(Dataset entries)

....

theorem pullUnit_level : ((pullUnit n b t stage s).nest n).level = (s.nest n).level := by
  rw [pullUnit_eq, enterReport_nest, State.setNest_nest_self]
  rfl

theorem pullUnit_log : SameLog
    (raiseFault ⟨.unitPulled, s.now, some n, some t.serial, BitVec.ofNat 16 stage.code⟩ (pulledFrom n s))
    (pullUnit n b t stage s) := by
  rw [pullUnit_eq]
  exact ⟨enterReport_flg _ _ _ _ _, enterReport_svc _ _ _ _ _⟩

end

/-! ### The open event (O46) -/

section
variable {n : NestId} {s : State}

/-- R90: the state in which the level has become OPEN. -/
def levelOpened (n : NestId) (s : State) : State := s.setNest n ((s.nest n).settle .opened)

theorem levelOpened_nest (n : NestId) (s : State) : (levelOpened n s).nest n = (s.nest n).settle .opened :=
  State.setNest_nest_self _ _ _

theorem execOpenEvent_due (he : (s.nest n).eventDue = true) (hl : (s.nest n).level = .closed) :
    execOpenEvent n s = .next (if (s.nest n).sensor = .used then openEffect n (levelOpened n s) else levelOpened n s) := by
  refine (if_pos ⟨he, hl⟩).trans ?_
  split <;> rfl

theorem openEffect_idle (h : (s.nest n).state.underTest = false) (hu : (s.nest n).state ≠ .unload) :
    openEffect n s = s := by
  simp only [openEffect]
  split <;> simp_all [NestState.underTest]

theorem openEffect_unload (h : (s.nest n).state = .unload) : openEffect n s = retireTicket n s := by
  simp only [openEffect, h]

theorem openEffect_pulls {b : Binding} {x : Ticket} (h : (s.nest n).state.underTest = true) (hb : s.ltc.binding = some b)
    (hx : (s.nest n).ticket = some x) : openEffect n s = pullUnit n b x (s.currentStage n) s := by
  have hlot : s.lot = some b := hb
  cases hs : (s.nest n).state <;> simp_all [openEffect, NestState.underTest]

/-- R112: what a retire leaves before the drain check. -/
theorem retiredState_levelOpened : retiredState n (levelOpened n s) = { s with
    ltc := { s.ltc with ticketCount := s.ltc.ticketCount - 1 }
    tkc := { s.tkc with nests := (s.tkc.nests.set n { s.nest n with
      level := .opened, steady := 0, eventDue := false
      state := if (s.nest n).disablePending then .disabled else .vacant, timer := 0, expiry := none
      ticket := none, verdict := false, disablePending := false }) } } := by
  rw [retiredState, levelOpened_nest, levelOpened, State.setNest_setNest]
  rfl

end

/-- Settles O46. -/
theorem openEventPullsOrRetires : Obligations.OpenEventPullsOrRetires := by
  intro n s
  refine ⟨fun h => if_neg fun k => ?_, fun he hl => ⟨fun h => (execOpenEvent_due he hl).trans ?_, fun hu hs => ?_,
    fun b x hu ht hb hx => ?_⟩⟩
  · obtain ⟨he, hl⟩ := k
    rcases h with h | h
    · rw [he] at h; cases h
    · rw [hl] at h; cases h
  · have hn := levelOpened_nest n s
    split
    next hu =>
      have hstate : (s.nest n).state.underTest = false ∧ (s.nest n).state ≠ .unload :=
        h.resolve_left fun k => by rw [hu] at k; cases k
      rw [openEffect_idle (by rw [hn]; exact hstate.1) (by rw [hn]; exact hstate.2)]
      rfl
    next => rfl
  · have hstep : exec (.openEvent n) s = .next (drainCheck (retiredState n (levelOpened n s))) := by
      refine (execOpenEvent_due he hl).trans ?_
      rw [if_pos hu, openEffect_unload (by rw [levelOpened_nest]; exact hs)]
      rfl
    have hcount : (retiredState n (levelOpened n s)).ltc.ticketCount = s.ltc.ticketCount - 1 := rfl
    refine ⟨fun h => hstep.trans (congrArg Outcome.next ?_), fun b hline hone hb => ⟨_, hstep, ?_⟩⟩
    · have hnot := drainCheck_not_due (retiredState n (levelOpened n s)) (h.imp id fun k => by rw [hcount]; omega)
      exact hnot.trans retiredState_levelOpened
    · have drained := drainCheck_drained b (retiredState n (levelOpened n s)) hline (by rw [hcount, hone]) hb
      exact (congrArg (fun u => LotDrained b u _) retiredState_levelOpened).mp drained
  · have hn := levelOpened_nest n s
    have hstage : (levelOpened n s).currentStage n = s.currentStage n := by
      simp only [State.currentStage, hn]; rfl
    let v := levelOpened n s
    let y := x.take ⟨.abort, s.currentStage n, .abort, none⟩
    have took : x.AbortedTo y (s.currentStage n) := x.take_abort (s.currentStage n)
    obtain ⟨-, -, -, -, -, stands, aborts⟩ := id took
    obtain ⟨ctx, bka, hleaves⟩ := pulledFrom_leaves n v
    have stopping : ((v.nest n).drive = .starting ∨ (v.nest n).drive = .running) ↔ (s.nest n).drive ≠ .idle := by
      rw [hn]
      show (s.nest n).drive = .starting ∨ (s.nest n).drive = .running ↔ _
      cases (s.nest n).drive <;> simp
    have hstep : exec (.openEvent n) s = .next (pullUnit n b x (s.currentStage n) v) := by
      refine (execOpenEvent_due he hl).trans ?_
      rw [if_pos hu, openEffect_pulls (s := levelOpened n s) (by rw [hn]; exact ht) hb (by rw [hn]; exact hx), hstage]
    refine ⟨_, y, if y.disp = .reject then y.rejected else y.aborted, hstep, took, ?_, fun hr => ?_,
      fun stage cls hr hstage hcls => ?_, fun hd => ⟨fun harm => ?_, fun hrun => ?_⟩, fun hd => ?_,
      pullUnit_ana n b x _ v, ?_, (pullUnit_level n b x _ v).trans (congrArg Nest.level hn), fun m hm => ⟨?_, ?_, ?_⟩, ?_⟩
    · rw [pullUnit_eq]
      exact enterReport_entered (by simp [pulledFrom_tkc]; rfl) (by simp [pulledFrom_bmu]; rfl)
    · have hy : y.disp ≠ .reject := by
        by_cases ha : x.disp = .abort
        · rw [(stands (Or.inr ha)).1, ha]; nofun
        · rw [(aborts hr ha).1]; nofun
      exact if_neg hy
    · obtain ⟨hd, hs, hc⟩ := stands (Or.inl hr)
      refine (if_pos (hd.trans hr)).trans ?_
      rw [Ticket.rejected, hs, hc, hstage, hcls]
      rfl
    · have hstops := stopping.2 hd
      rw [pullUnit_ctx, if_pos hstops, pullUnit_drive, pulledDrive, if_pos ⟨hstops, harm⟩]
      exact ⟨congrArg SweepCtx.state (SweepCtx.stop_of_armed harm), rfl⟩
    · have hstops := stopping.2 hd
      have hnot : ¬(((v.nest n).drive = .starting ∨ (v.nest n).drive = .running) ∧ (v.ctx n).state = .armed) :=
        fun k => by rw [show (v.ctx n).state = .running from hrun] at k; cases k.2
      rw [pullUnit_ctx, if_pos hstops, pullUnit_drive, pulledDrive, if_neg hnot]
      exact ⟨SweepCtx.stop_of_running hrun, (congrArg Nest.drive hn).trans rfl⟩
    · have hstops : ¬((v.nest n).drive = .starting ∨ (v.nest n).drive = .running) := fun k => stopping.1 k hd
      rw [pullUnit_ctx, if_neg hstops, pullUnit_drive, pulledDrive, if_neg fun k => hstops k.1]
      exact ⟨rfl, (congrArg Nest.drive hn).trans hd⟩
    · have hlog : SameLog s (pulledFrom n v) := by rw [hleaves]; exact ⟨rfl, rfl⟩
      have raised := raiseFault_congr (r := ⟨.unitPulled, s.now, some n, some x.serial,
        BitVec.ofNat 16 (s.currentStage n).code⟩) hlog (captureOf_of_nests _ hlog.1 fun m => ?_)
      · have pulled := pullUnit_log n b x (s.currentStage n) v
        exact ⟨pulled.1.trans raised.1, pulled.2.trans raised.2⟩
      · rw [pulledFrom_nest]
        by_cases hm : m = n
        · rw [hm, hn]; exact ⟨rfl, rfl⟩
        · rw [show v.nest m = s.nest m from (State.setNest_nest _ _ _ _).trans (if_neg hm)]; exact ⟨rfl, rfl⟩
    · exact (pullUnit_nest_other n b x _ v hm).trans ((State.setNest_nest _ _ _ _).trans (if_neg hm))
    · exact pullUnit_ctx_other n b x _ v hm
    · exact pullUnit_ana_other n b x _ v hm
    · have runs := pullUnit_runs n b x (s.currentStage n) v
      exact ⟨pullUnit_ltc n b x _ v, pullUnit_tmb n b x _ v, pullUnit_fli n b x _ v, pullUnit_gdm n b x _ v,
        pullUnit_jdu n b x _ v, pullUnit_bmu n b x _ v, pullUnit_yct n b x _ v, runs.segments, pullUnit_pending n b x _ v⟩

end Sys2Proof.Machine
end

section
/-! PROOFS. DRAIN completes with REVIEW and CLOSE: O42. -/

namespace Sys2Proof.Machine

open Sys2Proof Host

/-! ### REVIEW (R103) -/

section
variable {n : NestId} {b : Binding} {x : Ticket} {s : State}

/-- R103: a band in use of a limit set is void in the tally of nest n. -/
def VoidBand (s : State) (n : NestId) (set : LimitSet) : Prop :=
  ∃ k : Fin 32, k.val < set.header.bandCount ∧
    let y := (s.tally n).bands[k]
    (y.void ≠ 0 ∨ y.judged ≠ 0) ∧ (y.void + y.judged) * set.header.voidPercent < y.void * 100

theorem hasVoidBand_iff (set : Fin 8) : s.hasVoidBand n set = true ↔ VoidBand s n s.jdu.sets[set] := by
  unfold State.hasVoidBand VoidBand
  generalize s.jdu.sets[set] = l
  simp only [List.any_eq_true, BandTally.isVoid, decide_eq_true_iff]
  constructor
  · rintro ⟨t, ht, hv⟩
    obtain ⟨i, hi, rfl⟩ := List.mem_iff_getElem.1 ht
    have hlen : i < l.header.bandCount ∧ i < 32 := by simpa using hi
    refine ⟨⟨i, hlen.2⟩, hlen.1, ?_⟩
    simpa using hv
  · rintro ⟨k, hk, hv⟩
    refine ⟨(s.tally n).bands[k], List.mem_iff_getElem.2 ⟨k.val, by simp; omega, ?_⟩, hv⟩
    simp

/-- R103: REVIEW proposes RETEST or REJECT for the attempt. -/
def Voided (s : State) (n : NestId) (b : Binding) (x : Ticket) : Prop :=
  (x.disp = .opened ∨ x.disp = .marginal) ∧ VoidBand s n s.jdu.sets[b.activeSet x.attempt]

/-- R103: the ticket with the proposal of REVIEW. -/
def Ticket.reviewed (x : Ticket) (b : Binding) : Ticket :=
  { x with disp := if x.attempt < b.attemptLimit then .retest else .reject
           dispStage := some .review, dispClass := some .void }

theorem Ticket.take_review (h : x.disp = .opened ∨ x.disp = .marginal) :
    x.take (x.reviewProposal b) = x.reviewed b := by
  rw [Ticket.take_eq]
  by_cases hl : x.attempt < b.attemptLimit <;> rcases h with h | h <;>
    simp [Ticket.reviewProposal, Ticket.reviewed, Ticket.takeDefect, hl, h, Disp.resolve]

theorem review_voided (hs : (s.nest n).state = .drain) (hx : (s.nest n).ticket = some x) (hv : Voided s n b x) :
    review n b s = s.setNest n { s.nest n with ticket := some (x.reviewed b) } := by
  rw [review_eq b hs hx, if_pos ⟨hv.1, (hasVoidBand_iff _).2 hv.2⟩, Ticket.take_review hv.1]

theorem review_not_voided (hs : (s.nest n).state = .drain) (hx : (s.nest n).ticket = some x) (hv : ¬Voided s n b x) :
    review n b s = s := by
  rw [review_eq b hs hx, if_neg fun h => hv ⟨h.1, (hasVoidBand_iff _).1 h.2⟩]

/-! ### CLOSE (R104) -/

/-- R104: CLOSE of a ticket that stands no RETEST. -/
theorem closeAttempt_enters (hx : (s.nest n).ticket = some x) (hr : x.disp ≠ .retest) : ∃ z f,
    closeAttempt n b s = enterReport n b z f s ∧
      (x.disp = .opened → z = x ∧ f = ⟨.pass, .close, .pass⟩) ∧
      (x.disp = .marginal → z = { x with marginal := true } ∧ f = ⟨.pass, .close, .marginal⟩) ∧
      (x.disp = .reject → z = x ∧ f = x.rejected) ∧ (x.disp = .abort → z = x ∧ f = x.aborted) := by
  simp only [closeAttempt, hx]
  cases hd : x.disp
  case opened => exact ⟨_, _, rfl, fun _ => ⟨rfl, rfl⟩, nofun, nofun, nofun⟩
  case marginal => exact ⟨_, _, rfl, nofun, fun _ => ⟨rfl, rfl⟩, nofun, nofun⟩
  case retest => exact absurd hd hr
  case reject => exact ⟨_, _, rfl, nofun, nofun, fun _ => ⟨rfl, rfl⟩, nofun⟩
  case abort => exact ⟨_, _, rfl, nofun, nofun, nofun, fun _ => ⟨rfl, rfl⟩⟩

theorem closeAttempt_retests (hx : (s.nest n).ticket = some x) (hr : x.disp = .retest) :
    closeAttempt n b s = startRetest n b x s := by
  simp only [closeAttempt, hx, hr]

/-- The parts of a nest that the end of an attempt leaves. -/
def Nest.AttemptEnds (x y : Nest) : Prop :=
  y.level = x.level ∧ y.verdict = x.verdict ∧ y.rejectRun = x.rejectRun ∧ y.disablePending = x.disablePending

theorem enterReport_attemptEnds (f : Final) : (s.nest n).AttemptEnds ((enterReport n b x f s).nest n) := by
  rw [enterReport_nest]; exact ⟨rfl, rfl, rfl, rfl⟩

/-! ### A retest (R105) -/

/-- R105: the state of a retest before the check of its start. -/
def retestedState (n : NestId) (b : Binding) (x : Ticket) (s : State) : State :=
  (countRetest n (s.setTally n Tally.zero)).setNest n
    { (s.nest n).enter .retestWait b.retestDelay with ticket := some x.retested }

theorem startRetest_eq : startRetest n b x s = startCheck n (retestedState n b x s) := rfl

theorem retestedState_nest : (retestedState n b x s).nest n =
    { (s.nest n).enter .retestWait b.retestDelay with ticket := some x.retested } := State.setNest_nest_self _ _ _

theorem startRetest_attemptEnds : (s.nest n).AttemptEnds ((startRetest n b x s).nest n) := by
  rw [startRetest_eq, startCheck_nest, retestedState_nest]
  split <;> exact ⟨rfl, rfl, rfl, rfl⟩

/-- R105: the ticket, the counters and the tally of a retest. -/
theorem startRetest_spec :
    ((startRetest n b x s).nest n).ticket = some x.retested ∧ ((startRetest n b x s).nest n).state = .retestWait ∧
    ((startRetest n b x s).nest n).timer = b.retestDelay ∧ (startRetest n b x s).tally n = Tally.zero ∧
    (∀ m, m ≠ n → (startRetest n b x s).tally m = s.tally m ∧ (startRetest n b x s).ctx m = s.ctx m ∧
      (startRetest n b x s).ana m = s.ana m) ∧ (startRetest n b x s).jdu.sets = s.jdu.sets ∧
    (∀ m : NestId, (startRetest n b x s).yct.live.nests[m] = if m = n then
      { s.yct.live.nests[n] with retests := countUp s.yct.live.nests[n].retests } else s.yct.live.nests[m]) ∧
    (startRetest n b x s).yct.live.bins = s.yct.live.bins ∧
    (startRetest n b x s).yct.live.tickets = s.yct.live.tickets := by
  obtain ⟨nests, ctx, bka, hleaves⟩ := startCheck_leaves n (retestedState n b x s)
  have hjdu : (startRetest n b x s).jdu = (s.setTally n Tally.zero).jdu := by rw [startRetest_eq, hleaves]; rfl
  have hyct : (startRetest n b x s).yct = (countRetest n s).yct := by rw [startRetest_eq, hleaves]; rfl
  have hnest : ((startRetest n b x s).nest n).ticket = some x.retested ∧
      ((startRetest n b x s).nest n).state = .retestWait ∧ ((startRetest n b x s).nest n).timer = b.retestDelay := by
    rw [startRetest_eq, startCheck_nest, retestedState_nest]
    split <;> exact ⟨rfl, rfl, rfl⟩
  obtain ⟨hticket, hstate, htimer⟩ := hnest
  refine ⟨hticket, hstate, htimer, ?_, fun m hm => ⟨?_, ?_, ?_⟩, ?_, fun m => ?_, ?_, ?_⟩
  · simp only [State.tally, hjdu]
    exact Vector.getElem_set_self _
  · exact startRetest_tally_other _ _ _ _ hm
  · exact startRetest_ctx_other _ _ _ _ hm
  · exact startRetest_ana_other _ _ _ _ hm
  · rw [hjdu]; rfl
  · rw [hyct]
    by_cases hm : m = n
    · subst hm
      rw [if_pos rfl]
      exact Vector.getElem_set_self _
    · rw [if_neg hm]
      exact Vector.getElem_set_ne n.isLt m.isLt fun k => hm (Fin.val_inj.1 k.symm)
  · rw [hyct]; rfl
  · rw [hyct]; rfl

....

(Exercise aim)
Looking at the data above, show all lines where the word "reviewProposal" occurs.

(Response area)
    x.take (x.reviewProposal b) = x.reviewed b := by
    simp [Ticket.reviewProposal, Ticket.reviewed, Ticket.takeDefect, hl, h, Disp.resolve]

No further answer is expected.